## [Dataset records]
+ + + + + + +
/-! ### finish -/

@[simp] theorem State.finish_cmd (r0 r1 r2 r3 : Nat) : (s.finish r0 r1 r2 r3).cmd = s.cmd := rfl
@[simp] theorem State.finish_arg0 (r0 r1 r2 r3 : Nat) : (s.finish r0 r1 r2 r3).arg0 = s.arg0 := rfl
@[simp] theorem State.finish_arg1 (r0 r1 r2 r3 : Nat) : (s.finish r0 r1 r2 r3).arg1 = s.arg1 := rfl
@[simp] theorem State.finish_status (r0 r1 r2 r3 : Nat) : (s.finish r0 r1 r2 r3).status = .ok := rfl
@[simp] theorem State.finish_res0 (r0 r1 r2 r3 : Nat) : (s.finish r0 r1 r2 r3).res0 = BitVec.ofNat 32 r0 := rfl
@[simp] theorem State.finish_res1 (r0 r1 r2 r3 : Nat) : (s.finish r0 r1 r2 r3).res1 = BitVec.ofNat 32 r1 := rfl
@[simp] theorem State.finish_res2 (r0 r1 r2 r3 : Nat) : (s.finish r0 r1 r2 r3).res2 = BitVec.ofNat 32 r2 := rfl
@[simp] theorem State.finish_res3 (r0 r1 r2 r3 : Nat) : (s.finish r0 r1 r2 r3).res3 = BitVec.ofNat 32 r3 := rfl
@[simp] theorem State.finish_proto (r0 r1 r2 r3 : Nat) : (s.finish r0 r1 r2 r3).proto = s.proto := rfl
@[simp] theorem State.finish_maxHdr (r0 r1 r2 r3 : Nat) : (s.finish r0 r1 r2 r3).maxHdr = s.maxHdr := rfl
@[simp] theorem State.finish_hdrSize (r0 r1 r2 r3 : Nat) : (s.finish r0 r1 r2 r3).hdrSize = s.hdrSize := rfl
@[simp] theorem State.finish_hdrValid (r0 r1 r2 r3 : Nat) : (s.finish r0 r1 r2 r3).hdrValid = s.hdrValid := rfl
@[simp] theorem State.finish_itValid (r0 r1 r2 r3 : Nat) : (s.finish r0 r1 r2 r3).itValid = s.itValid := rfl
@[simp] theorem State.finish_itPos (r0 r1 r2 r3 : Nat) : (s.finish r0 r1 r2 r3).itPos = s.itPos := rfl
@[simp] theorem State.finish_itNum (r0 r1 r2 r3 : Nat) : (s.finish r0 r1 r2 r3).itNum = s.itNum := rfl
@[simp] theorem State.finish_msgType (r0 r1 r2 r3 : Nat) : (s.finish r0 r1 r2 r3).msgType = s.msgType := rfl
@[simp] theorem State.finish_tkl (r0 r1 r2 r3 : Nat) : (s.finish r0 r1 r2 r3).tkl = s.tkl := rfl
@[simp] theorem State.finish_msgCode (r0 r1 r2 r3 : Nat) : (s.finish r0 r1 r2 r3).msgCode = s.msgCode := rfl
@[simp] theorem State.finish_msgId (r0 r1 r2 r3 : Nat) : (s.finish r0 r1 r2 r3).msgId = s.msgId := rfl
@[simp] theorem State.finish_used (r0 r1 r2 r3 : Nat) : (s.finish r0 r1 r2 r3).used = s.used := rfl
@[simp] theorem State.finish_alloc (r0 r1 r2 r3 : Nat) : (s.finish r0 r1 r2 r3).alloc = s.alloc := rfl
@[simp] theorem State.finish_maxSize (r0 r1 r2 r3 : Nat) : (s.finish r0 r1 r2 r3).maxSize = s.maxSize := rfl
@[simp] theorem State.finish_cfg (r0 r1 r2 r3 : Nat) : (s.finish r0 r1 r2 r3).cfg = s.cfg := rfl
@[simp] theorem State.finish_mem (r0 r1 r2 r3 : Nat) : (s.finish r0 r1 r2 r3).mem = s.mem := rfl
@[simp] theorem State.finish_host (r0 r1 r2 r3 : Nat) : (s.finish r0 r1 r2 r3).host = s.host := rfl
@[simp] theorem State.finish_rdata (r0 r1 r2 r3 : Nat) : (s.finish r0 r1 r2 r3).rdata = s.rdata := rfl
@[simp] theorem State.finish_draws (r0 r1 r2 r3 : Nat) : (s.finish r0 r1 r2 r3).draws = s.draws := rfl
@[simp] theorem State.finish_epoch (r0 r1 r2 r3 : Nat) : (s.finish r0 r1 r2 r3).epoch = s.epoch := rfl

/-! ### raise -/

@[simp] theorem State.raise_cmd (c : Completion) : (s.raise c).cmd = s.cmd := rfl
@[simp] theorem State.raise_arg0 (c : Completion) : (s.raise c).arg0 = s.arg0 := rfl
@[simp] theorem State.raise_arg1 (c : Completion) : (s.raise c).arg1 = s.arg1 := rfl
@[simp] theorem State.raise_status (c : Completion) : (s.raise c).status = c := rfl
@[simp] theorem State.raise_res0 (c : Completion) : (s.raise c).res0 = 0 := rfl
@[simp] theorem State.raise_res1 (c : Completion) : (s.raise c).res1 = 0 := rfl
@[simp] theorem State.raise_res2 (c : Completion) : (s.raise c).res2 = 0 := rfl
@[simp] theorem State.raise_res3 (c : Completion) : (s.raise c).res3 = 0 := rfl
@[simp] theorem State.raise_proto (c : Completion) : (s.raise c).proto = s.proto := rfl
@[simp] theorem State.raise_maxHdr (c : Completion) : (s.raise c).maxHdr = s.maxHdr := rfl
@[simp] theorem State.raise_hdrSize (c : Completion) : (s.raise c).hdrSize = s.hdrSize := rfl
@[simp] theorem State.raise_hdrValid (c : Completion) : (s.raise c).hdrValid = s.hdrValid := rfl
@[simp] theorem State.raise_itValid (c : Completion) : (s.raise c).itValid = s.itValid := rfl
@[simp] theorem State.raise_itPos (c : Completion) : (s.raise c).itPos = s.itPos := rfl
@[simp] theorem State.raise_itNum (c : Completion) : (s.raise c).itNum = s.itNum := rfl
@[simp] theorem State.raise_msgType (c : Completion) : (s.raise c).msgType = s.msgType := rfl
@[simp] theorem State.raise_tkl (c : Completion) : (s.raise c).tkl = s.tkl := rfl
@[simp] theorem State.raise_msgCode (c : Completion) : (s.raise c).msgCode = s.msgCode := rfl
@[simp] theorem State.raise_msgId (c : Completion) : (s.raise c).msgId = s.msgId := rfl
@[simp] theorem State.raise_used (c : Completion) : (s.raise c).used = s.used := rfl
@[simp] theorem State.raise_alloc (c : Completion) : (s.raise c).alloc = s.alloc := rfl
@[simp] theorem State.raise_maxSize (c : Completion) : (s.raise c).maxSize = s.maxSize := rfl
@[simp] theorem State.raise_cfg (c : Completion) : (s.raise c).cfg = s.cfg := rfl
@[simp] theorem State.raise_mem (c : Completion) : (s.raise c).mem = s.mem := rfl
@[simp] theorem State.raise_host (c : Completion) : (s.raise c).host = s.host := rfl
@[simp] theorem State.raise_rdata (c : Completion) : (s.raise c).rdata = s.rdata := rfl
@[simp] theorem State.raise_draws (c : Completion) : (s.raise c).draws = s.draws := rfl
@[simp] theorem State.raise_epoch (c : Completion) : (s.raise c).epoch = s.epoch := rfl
+ + + + + + +
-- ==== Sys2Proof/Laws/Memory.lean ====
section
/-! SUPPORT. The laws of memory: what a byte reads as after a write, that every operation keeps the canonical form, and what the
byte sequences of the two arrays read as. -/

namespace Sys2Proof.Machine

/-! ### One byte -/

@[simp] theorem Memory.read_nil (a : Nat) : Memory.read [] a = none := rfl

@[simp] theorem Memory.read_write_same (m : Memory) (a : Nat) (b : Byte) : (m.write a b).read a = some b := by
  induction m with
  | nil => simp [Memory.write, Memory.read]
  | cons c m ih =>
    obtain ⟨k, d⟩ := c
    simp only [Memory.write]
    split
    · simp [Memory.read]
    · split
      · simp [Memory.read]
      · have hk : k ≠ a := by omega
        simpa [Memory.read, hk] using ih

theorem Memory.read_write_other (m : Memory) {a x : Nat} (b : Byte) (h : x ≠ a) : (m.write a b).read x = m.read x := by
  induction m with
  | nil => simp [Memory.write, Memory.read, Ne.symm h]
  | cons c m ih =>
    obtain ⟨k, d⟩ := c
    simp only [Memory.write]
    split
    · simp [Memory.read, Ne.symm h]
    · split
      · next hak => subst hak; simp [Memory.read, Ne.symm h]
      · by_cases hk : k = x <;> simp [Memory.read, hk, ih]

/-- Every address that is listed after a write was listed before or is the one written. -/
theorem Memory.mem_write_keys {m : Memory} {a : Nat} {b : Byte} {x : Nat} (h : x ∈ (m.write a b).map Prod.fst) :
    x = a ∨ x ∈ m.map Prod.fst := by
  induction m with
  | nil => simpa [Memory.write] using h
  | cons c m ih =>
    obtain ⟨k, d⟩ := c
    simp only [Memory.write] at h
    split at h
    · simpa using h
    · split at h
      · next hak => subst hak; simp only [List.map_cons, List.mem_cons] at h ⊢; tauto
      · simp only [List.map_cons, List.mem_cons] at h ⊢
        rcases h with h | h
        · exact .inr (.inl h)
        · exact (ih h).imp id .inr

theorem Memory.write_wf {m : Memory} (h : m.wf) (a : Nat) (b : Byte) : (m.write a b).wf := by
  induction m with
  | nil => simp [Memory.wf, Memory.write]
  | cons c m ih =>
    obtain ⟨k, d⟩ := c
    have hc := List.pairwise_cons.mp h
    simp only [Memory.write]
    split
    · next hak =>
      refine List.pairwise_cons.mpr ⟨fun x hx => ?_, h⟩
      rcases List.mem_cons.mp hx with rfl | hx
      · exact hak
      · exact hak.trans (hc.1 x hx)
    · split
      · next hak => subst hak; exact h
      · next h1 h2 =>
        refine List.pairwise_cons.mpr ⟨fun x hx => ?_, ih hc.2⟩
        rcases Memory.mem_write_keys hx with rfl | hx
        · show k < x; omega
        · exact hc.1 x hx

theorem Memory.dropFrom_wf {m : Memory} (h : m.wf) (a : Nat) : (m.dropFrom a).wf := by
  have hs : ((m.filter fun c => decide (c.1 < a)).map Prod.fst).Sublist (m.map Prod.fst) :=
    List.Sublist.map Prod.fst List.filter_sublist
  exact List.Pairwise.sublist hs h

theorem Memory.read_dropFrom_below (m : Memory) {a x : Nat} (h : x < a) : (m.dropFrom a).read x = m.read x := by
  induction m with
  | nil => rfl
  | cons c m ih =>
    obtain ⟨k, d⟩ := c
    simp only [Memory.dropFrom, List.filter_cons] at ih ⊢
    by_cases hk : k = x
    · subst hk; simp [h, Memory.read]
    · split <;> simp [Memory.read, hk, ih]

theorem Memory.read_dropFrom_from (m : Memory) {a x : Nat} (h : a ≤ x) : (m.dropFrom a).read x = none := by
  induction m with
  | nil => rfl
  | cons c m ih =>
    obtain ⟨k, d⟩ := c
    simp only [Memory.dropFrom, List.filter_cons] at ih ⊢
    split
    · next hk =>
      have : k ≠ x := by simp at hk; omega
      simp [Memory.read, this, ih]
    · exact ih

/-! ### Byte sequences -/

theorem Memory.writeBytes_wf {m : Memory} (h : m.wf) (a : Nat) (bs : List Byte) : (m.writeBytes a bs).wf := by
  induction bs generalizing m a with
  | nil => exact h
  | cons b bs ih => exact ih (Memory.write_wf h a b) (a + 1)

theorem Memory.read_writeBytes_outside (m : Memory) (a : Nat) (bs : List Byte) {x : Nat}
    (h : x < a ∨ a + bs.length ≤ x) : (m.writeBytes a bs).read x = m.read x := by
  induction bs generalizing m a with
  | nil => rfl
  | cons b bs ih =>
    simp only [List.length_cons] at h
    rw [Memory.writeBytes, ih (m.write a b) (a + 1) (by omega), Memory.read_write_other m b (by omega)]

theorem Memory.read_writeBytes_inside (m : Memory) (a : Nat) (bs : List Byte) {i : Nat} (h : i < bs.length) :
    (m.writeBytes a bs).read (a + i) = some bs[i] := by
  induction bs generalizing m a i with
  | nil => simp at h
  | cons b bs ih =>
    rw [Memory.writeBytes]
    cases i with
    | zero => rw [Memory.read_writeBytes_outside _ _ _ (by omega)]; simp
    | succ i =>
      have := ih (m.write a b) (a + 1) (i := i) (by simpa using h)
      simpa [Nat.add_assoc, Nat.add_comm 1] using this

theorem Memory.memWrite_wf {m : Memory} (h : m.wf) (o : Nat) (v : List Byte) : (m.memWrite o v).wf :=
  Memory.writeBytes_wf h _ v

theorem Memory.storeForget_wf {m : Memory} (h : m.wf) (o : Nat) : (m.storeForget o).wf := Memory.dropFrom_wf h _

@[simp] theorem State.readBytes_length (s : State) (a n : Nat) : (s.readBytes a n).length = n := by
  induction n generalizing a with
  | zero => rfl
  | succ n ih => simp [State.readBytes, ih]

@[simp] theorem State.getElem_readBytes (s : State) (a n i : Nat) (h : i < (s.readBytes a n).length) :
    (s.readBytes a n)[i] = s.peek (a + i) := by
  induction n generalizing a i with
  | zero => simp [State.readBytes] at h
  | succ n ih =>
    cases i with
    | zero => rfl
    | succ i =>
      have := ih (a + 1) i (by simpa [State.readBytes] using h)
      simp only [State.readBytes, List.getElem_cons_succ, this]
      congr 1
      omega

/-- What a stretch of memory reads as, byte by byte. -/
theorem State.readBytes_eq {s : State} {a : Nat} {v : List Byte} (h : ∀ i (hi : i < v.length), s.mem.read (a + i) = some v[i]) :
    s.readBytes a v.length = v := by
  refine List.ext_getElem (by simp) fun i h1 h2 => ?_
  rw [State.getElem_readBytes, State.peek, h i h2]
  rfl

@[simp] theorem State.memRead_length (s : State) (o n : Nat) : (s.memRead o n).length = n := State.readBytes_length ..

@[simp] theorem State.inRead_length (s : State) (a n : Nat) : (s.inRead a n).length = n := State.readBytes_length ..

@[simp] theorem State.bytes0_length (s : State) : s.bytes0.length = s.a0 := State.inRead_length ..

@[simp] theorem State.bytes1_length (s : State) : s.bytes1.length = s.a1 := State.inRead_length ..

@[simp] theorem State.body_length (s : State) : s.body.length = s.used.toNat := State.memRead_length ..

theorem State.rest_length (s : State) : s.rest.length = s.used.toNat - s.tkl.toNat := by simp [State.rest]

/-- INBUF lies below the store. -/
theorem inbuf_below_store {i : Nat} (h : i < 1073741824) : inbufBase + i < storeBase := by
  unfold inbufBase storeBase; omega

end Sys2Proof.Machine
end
+ + + + + + +
## [PROBLEM]
Using the records above, set down exactly the lines from the one with "s.readBytes a v.length = v := by" through the one with "a n).length = n := State.readBytes_length ..", inclusive, and nothing more.

## [EXERCISE OUTPUT]
    s.readBytes a v.length = v := by
  refine List.ext_getElem (by simp) fun i h1 h2 => ?_
  rw [State.getElem_readBytes, State.peek, h i h2]
  rfl

@[simp] theorem State.memRead_length (s : State) (o n : Nat) : (s.memRead o n).length = n := State.readBytes_length ..

@[simp] theorem State.inRead_length (s : State) (a n : Nat) : (s.inRead a n).length = n := State.readBytes_length ..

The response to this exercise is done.